INSTRUCTIONS FOR THE TASK:
Return copies of the lines below that mention "counts".

Collected data:
• • • • •

theorem test_adds_reg16 :
    seen 16 0x1840 (start [(.r0, 0xFFFFFFFF#32), (.r1, 0x1#32)] false) [.r0] =
      some ([0x0#32], 0b0110) := by decide

theorem test_adds_imm3 :
    seen 16 0x1C49 (start [(.r1, 0x7FFFFFFF#32)] false) [.r1] =
      some ([0x80000000#32], 0b1001) := by decide

theorem test_movs_imm8 :
    seen 16 0x2100 (start [(.r1, 0x7#32)] true) [.r1] =
      some ([0x0#32], 0b0111) := by decide

theorem test_cmp_imm8 :
    seen 16 0x2800 (start [(.r0, 0x80000000#32)] false) [.r0] =
      some ([0x80000000#32], 0b1010) := by decide

theorem test_adds_imm8 :
    seen 16 0x30C8 (start [(.r0, 0xFFFFFF38#32)] false) [.r0] =
      some ([0x0#32], 0b0110) := by decide

theorem test_ands_reg16 :
    seen 16 0x4008 (start [(.r0, 0xF0F0#32), (.r1, 0xFF#32)] true) [.r0] =
      some ([0xF0#32], 0b0011) := by decide

theorem test_eors_reg16 :
    seen 16 0x4048 (start [(.r0, 0xFF#32), (.r1, 0xFF#32)] false) [.r0] =
      some ([0x0#32], 0b0101) := by decide

theorem test_lsls_reg16 :
    seen 16 0x4088 (start [(.r0, 0x1#32), (.r1, 0x20#32)] false) [.r0] =
      some ([0x0#32], 0b0111) := by decide

theorem test_lsrs_reg16 :
    seen 16 0x40C8 (start [(.r0, 0xFFFFFFFF#32), (.r1, 0x21#32)] true) [.r0] =
      some ([0x0#32], 0b0101) := by decide

theorem test_asrs_reg16_by_0 :
    seen 16 0x4108 (start [(.r0, 0x80000000#32), (.r1, 0x100#32)] true) [.r0] =
      some ([0x80000000#32], 0b1011) := by decide

theorem test_rors_reg16 :
    seen 16 0x41C8 (start [(.r0, 0x12345678#32), (.r1, 0x128#32)] true) [.r0] =
      some ([0x78123456#32], 0b0001) := by decide

theorem test_tst_reg16 :
    seen 16 0x4208 (start [(.r0, 0x1#32), (.r1, 0x2#32)] true) [.r0] =
      some ([0x1#32], 0b0111) := by decide

theorem test_rsbs_zero16 :
    seen 16 0x4240 (start [(.r0, 0x80000000#32)] true) [.r0] =
      some ([0x80000000#32], 0b1001) := by decide

theorem test_cmp_reg16 :
    seen 16 0x4288 (start [(.r0, 0x5#32), (.r1, 0x3#32)] false) [.r0] =
      some ([0x5#32], 0b0010) := by decide

theorem test_cmn_reg16 :
    seen 16 0x42C8 (start [(.r0, 0x80000000#32), (.r1, 0x80000000#32)] false) [.r0] =
      some ([0x80000000#32], 0b0111) := by decide

theorem test_orrs_reg16 :
    seen 16 0x4308 (start [(.r0, 0x80000000#32), (.r1, 0x1#32)] false) [.r0] =
      some ([0x80000001#32], 0b1001) := by decide

theorem test_bics_reg16 :
    seen 16 0x4388 (start [(.r0, 0xFF#32), (.r1, 0xF#32)] false) [.r0] =
      some ([0xF0#32], 0b0001) := by decide

theorem test_mvns_reg16 :
    seen 16 0x43DA (start [(.r3, 0xFFFF#32)] true) [.r2] =
      some ([0xFFFF0000#32], 0b1011) := by decide

theorem test_add_high :
    seen 16 0x4408 (start [(.r0, 0x80000000#32), (.r1, 0x80000000#32)] false) [.r0] =
      some ([0x0#32], 0b1101) := by decide

theorem test_cmp_high :
    seen 16 0x4588 (start [(.r8, 0x3#32), (.r1, 0x5#32)] true) [.r8] =
      some ([0x3#32], 0b1000) := by decide

theorem test_mov_high :
    seen 16 0x462C (start [(.r5, 0x80000000#32)] false) [.r4] =
      some ([0x80000000#32], 0b1101) := by decide

/-! ## 32-bit data processing (95_test_vectors 2.4; the others by hand) -/

theorem test_ands_const :
    seen 32 0xF411407F (start [(.r1, 0x12345678#32)] true) [.r0] =
      some ([0x5600#32], 0b0001) := by decide

theorem test_ands_const_byte :
    seen 32 0xF01100FF (start [(.r1, 0x12345678#32)] true) [.r0] =
      some ([0x78#32], 0b0011) := by decide

theorem test_bics_const :
    seen 32 0xF431407F (start [(.r1, 0x12345678#32)] true) [.r0] =
      some ([0x12340078#32], 0b0001) := by decide

theorem test_orrs_const :
    seen 32 0xF451407F (start [(.r1, 0x80000000#32)] true) [.r0] =
      some ([0x8000FF00#32], 0b1001) := by decide

theorem test_orns_const :
    seen 32 0xF0710000 (start [(.r1, 0x0#32)] true) [.r0] =
      some ([0xFFFFFFFF#32], 0b1011) := by decide

theorem test_eors_const :
    seen 32 0xF091407F (start [(.r1, 0xFF00FF00#32)] false) [.r0] =
      some ([0xFF00#32], 0b0011) := by decide

theorem test_adds_const :
    seen 32 0xF511407F (start [(.r1, 0xFFFF0100#32)] false) [.r0] =
      some ([0x0#32], 0b0110) := by decide

theorem test_rsb_const :
    seen 32 0xF5C17080 (start [(.r1, 0x1#32)] false) [.r0] =
      some ([0xFF#32], 0b1101) := by decide

theorem test_rsbs_const :
    seen 32 0xF5D1407F (start [(.r1, 0xFF01#32)] true) [.r0] =
      some ([0xFFFFFFFF#32], 0b1000) := by decide

theorem test_tst_const :
    seen 32 0xF0104F00 (start [(.r0, 0x7FFFFFFF#32)] false) [.r0] =
      some ([0x7FFFFFFF#32], 0b0111) := by decide

theorem test_teq_const :
    seen 32 0xF0900F01 (start [(.r0, 0x1#32)] false) [.r0] =
      some ([0x1#32], 0b0101) := by decide

theorem test_cmn_const :
    seen 32 0xF1100F02 (start [(.r0, 0xFFFFFFFE#32)] false) [.r0] =
      some ([0xFFFFFFFE#32], 0b0110) := by decide

theorem test_cmn_const_zero :
    seen 32 0xF1100F00 (start [(.r0, 0x5#32)] true) [.r0] =
      some ([0x5#32], 0b0000) := by decide

theorem test_cmp_const :
    seen 32 0xF5B04F7F (start [(.r0, 0xFF00#32)] false) [.r0] =
      some ([0xFF00#32], 0b0110) := by decide

theorem test_mov_const :
    seen 32 0xF04F4000 (start [] false) [.r0] =
      some ([0x80000000#32], 0b1101) := by decide
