/-- A frame that completes in SERVING is discarded and counted in OVERRUN (R149). -/
def State.overrunDiscard (s : State) (p : Port) : State :=
  (s.countPort p fun k => { k with overrun := sat16 (k.overrun + 1) }).setReceiver p (.serving [])

/-- What a frame with `n` payload bytes meets when it completes on a port: lost in ANSWERING (R145), discarded in
SERVING (R149), discarded for its length (R147), or judged by `judge` with the frame taken out of the receiver. -/
def State.onFrame (s : State) (p : Port) (n : Nat) (judge : State → State) : State :=
  match (s.port p).receiver with
  | .answering _ => s
  | .serving _ => if 56 < n then s.lengthDiscard p else s.overrunDiscard p
  | .listening | .collecting _ => if 56 < n then s.lengthDiscard p else judge (s.setReceiver p .listening)

/-- A good frame with a known code is taken for service: the role and length tests of R148, then the serving rule. -/
def State.take (s : State) (r : Request) (p : Port) (n : Nat) (serve : State → State × Reply) : State :=
  let s1 := s.goodFrame p
  if !r.allowed p then s1.respond p r.code (.refuse .role p.number)
  else if !r.lengthOk n then s1.respond p r.code (.refuse .length n)
  else
    match serve s1 with
    | (s2, reply) => s2.respond p r.code reply

/-- The command of a request row: a frame with a good check completes on the port. -/
def request (r : Request) (p : Port) (n : Nat) (serve : State → State × Reply) (s : State) :
    Host.Outcome State Fault Refusal :=
  whenRunning s fun s => s.onFrame p n fun s => s.take r p n serve

end Sys2Proof.Machine
end

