def execClearDeck (p : Port) (_item : Item) (payload : List Byte) (s : State) : Host.Outcome State Fault Refusal :=
  request .clearDeck p payload.length serveClearDeck s

/-! ### Start-up (R170 to R172) -/

/-- A jack record at a good start-up: a GRANTED jack comes up STALLED (R20, R82). -/
def rebuildJack (v : JackLive) : Option JackDef → Jack
  | none => Jack.undefined
  | some d =>
    ⟨d.station, d.group, d.sector,
      if v.state = .undefined then JackLive.fresh
      else if v.state = .granted then { v with state := .stalled, stallCount := sat16 (v.stallCount + 1) }
      else v⟩

/-- A sector record at a good start-up (R20). -/
def rebuildSector (r : RetainedSector) : Option SectorDef → Sector
  | none => Sector.undefined
  | some d => ⟨true, d.probe, if r.defined then r.live else SectorLive.default⟩

/-- How many jacks that a configuration defines retained memory holds as GRANTED (R82). -/
def lostGrants (m : Retained) (c : Configuration) : Nat :=
  ((List.finRange 96).filter fun j => c.jacks[j].isSome && m.jacks[j].state == .granted).length

/-- Step 2 of R171 with good memories: the records from retained memory against the configuration. -/
def State.rebuildRecords (s : State) (c : Configuration) : State :=
  let m := s.retained
  { s with
    jacks := Vector.ofFn fun j => rebuildJack m.jacks[j] c.jacks[j]
    sectors := Vector.ofFn fun k => rebuildSector m.sectors[k] c.sectors[k]
    freeList := pushSlots m.freeList (lostSlots (fun k => m.sectors[k].live.chain) c)
    holds := m.holds.filter fun h => h.reason != .crawlLimit
    crawlEntry := m.crawlEntry
    planSerial := nextSerial m.planSerial
    counters := { m.counters with expiries := sat32 (m.counters.expiries + lostGrants m c) }
    active := c.plan }

/-- The refresh and retirement that end step 2 (R26, R38). -/
def State.rebuild (s : State) (c : Configuration) : State :=
  let t := s.rebuildRecords c
  t.refreshAll.retireSectors t.newlyReleased

/-- The credited intervals: an outage of whole minutes, at most 1440 (R62). -/
def creditIntervals (m : Retained) : Nat := min ((m.counter - m.stamp) / 60) 1440

/-- Credited intervals, one after another (R62). -/
def State.credit (s : State) : Nat → State
  | 0 => s
  | n + 1 => (s.credit n).interval fun s _ => increment s.active s.active.fallback

/-- Step 3 of R171: the credit, the last-alive stamp, and the EXPOSED hold. -/
def State.creditOutage (s : State) : State :=
  let t := s.credit (creditIntervals s.retained)
  { t with retained := { t.retained with stamp := t.clock } }.placeExposed

/-- The retained-loss path of R172 under a configuration. -/
def State.loseDeck (s : State) (c : Configuration) : State :=
  { s with
    jacks := Vector.ofFn fun j => Jack.undefined.reconfigure c.jacks[j]
    sectors := Vector.ofFn fun k => Sector.undefined.reconfigure c.sectors[k]
    holds := []
    planSerial := 0
    active := c.plan }.clearLive

/-- Step 5 of R171: the start-up values of the other blocks, and the timers start. -/
def State.startBlocks (s : State) (c : Configuration) (battery : Nat) : State :=
  { s with
    phase := .running
    grants := Vector.replicate 96 none
    probes := Vector.replicate 12 Probe.fresh
    staged := s.active
    planRejected := false
    ports := c.speeds.map PortRec.fresh
    aliveA := none
    aliveB := none
    holdFilter := .undecided
    holdTimer := true
    permitA := false
    permitB := false
    sounder := ⟨none, 0, Conditions.empty⟩
    sampleTimer := true
    intervalTimer := true
    storeOp := none
    afterAnswer := .nothing
    batteryLow := batteryAfter s.batteryLow battery }

/-- The start-up sequence from what its two memory checks found (R171). -/
def State.startUpFound (s : State) (storeGood retainedGood : Bool) (battery : Nat) : State :=
  let c := if storeGood then s.store.contents else Configuration.factory
  let s1 := { s with storeBad := !storeGood, retainLost := !retainedGood }
  let s2 := if storeGood && retainedGood then (s1.rebuild c).creditOutage else s1.loseDeck c
  (s2.deriveMode.startBlocks c battery).rewrite

/-- The start-up sequence (R171). `retainedBad` says a failed retained check of DIAGNOSE started it (R164). -/
def State.startUp (s : State) (retainedBad retainedIntact storeIntact : Bool) (battery : Nat) : State :=
  { s with store := s.store.found storeIntact }.startUpFound (s.storeMatches storeIntact)
    (s.retainedMatches retainedIntact && s.retained.runMark && !retainedBad) battery

def execStartUpSequence (retainedIntact storeIntact : Bool) (battery : Nat) (s : State) :
    Host.Outcome State Fault Refusal :=
  match s.phase with
  | .starting retainedBad => .next (s.startUp retainedBad retainedIntact storeIntact battery).settle
  | .off => .next s
  | .inReset => .next s
  | .running => .next s

/-- RESTART (R170): answered now; the sequence follows once the answer has left port 4. -/
def serveRestart (s : State) : State × Reply := ({ s with afterAnswer := .restart }, .accept [])

def execRestart (p : Port) (_item : Item) (payload : List Byte) (s : State) : Host.Outcome State Fault Refusal :=
  request .restart p payload.length serveRestart s

/-! ### Power, reset and the run mark (R165, R166, R168, R170) -/

/-- A store request ends unfinished: a save's write leaves a check that fails (R168). -/
def State.abortStore (s : State) : State :=
  match s.storeOp with
  | some (.save _ _) => { s with storeOp := none, store := s.store.spoil }
  | some .load => { s with storeOp := none }
  | some .factory => { s with storeOp := none }
  | none => s

/-- The module stops taking events: its contacts open and its sounder falls silent. What an answer was holding back is
forgotten, so a supply or RESET event that comes between a failed DIAGNOSE and its sequence is the cause that counts
(log entry 10). -/
def State.halt (s : State) (ph : Phase) : State := { s.abortStore with phase := ph, afterAnswer := .nothing }.settle

/-- The main supply rises: the sequence follows, or reset while the RESET line is low. -/
def execPowerOn (s : State) : Host.Outcome State Fault Refusal :=
  match s.phase with
  | .off => .next (if s.resetLow then s.halt .inReset else s.halt (.starting false))
  | .inReset => .next s
  | .starting _ => .next s
  | .running => .next s

/-- The power-fail detector trips. -/
def execPowerFail (s : State) : Host.Outcome State Fault Refusal := .next (s.halt .off)

/-- The RESET line has been low for 10 ms. -/
def execResetLineLow (s : State) : Host.Outcome State Fault Refusal :=
  let t := { s with resetLow := true }
  match s.phase with
  | .off => .next t
  | .inReset => .next (t.halt .inReset)
  | .starting _ => .next (t.halt .inReset)
  | .running => .next (t.halt .inReset)

/-- The RESET line returns high. -/
def execResetLineHigh (s : State) : Host.Outcome State Fault Refusal :=
  let t := { s with resetLow := false }
  match s.phase with
  | .inReset => .next (t.halt (.starting false))
  | .off => .next t
  | .starting _ => .next t
  | .running => .next t

/-- The battery falls below the retention level; it matters only while the main supply is off (R166). The mark is of the
retained contents, so the check follows it (R165). -/
def execRunMarkBreak (s : State) : Host.Outcome State Fault Refusal :=
  .next (if s.phase = .off then { s with retained := s.retained.recheck { s.retained with runMark := false } }
    else s)

/-! ### The deck clock (R166, R175) -/

/-- The battery seconds counter counts, powered or not, and stops at its top. It is of the retained contents, so the check
follows it (R165). -/
def execDeckClockAdvance (s : State) : Host.Outcome State Fault Refusal :=
  .next { s with
    retained := s.retained.recheck { s.retained with counter := min (s.retained.counter + 1) clockTop } }

end Sys2Proof.Machine
end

• • • • •

REPLY TO THE EXERCISE:
forgotten, so a supply or RESET event that comes between a failed DIAGNOSE and its sequence is the cause that counts
/-- The battery seconds counter counts, powered or not, and stops at its top. It is of the retained contents, so the check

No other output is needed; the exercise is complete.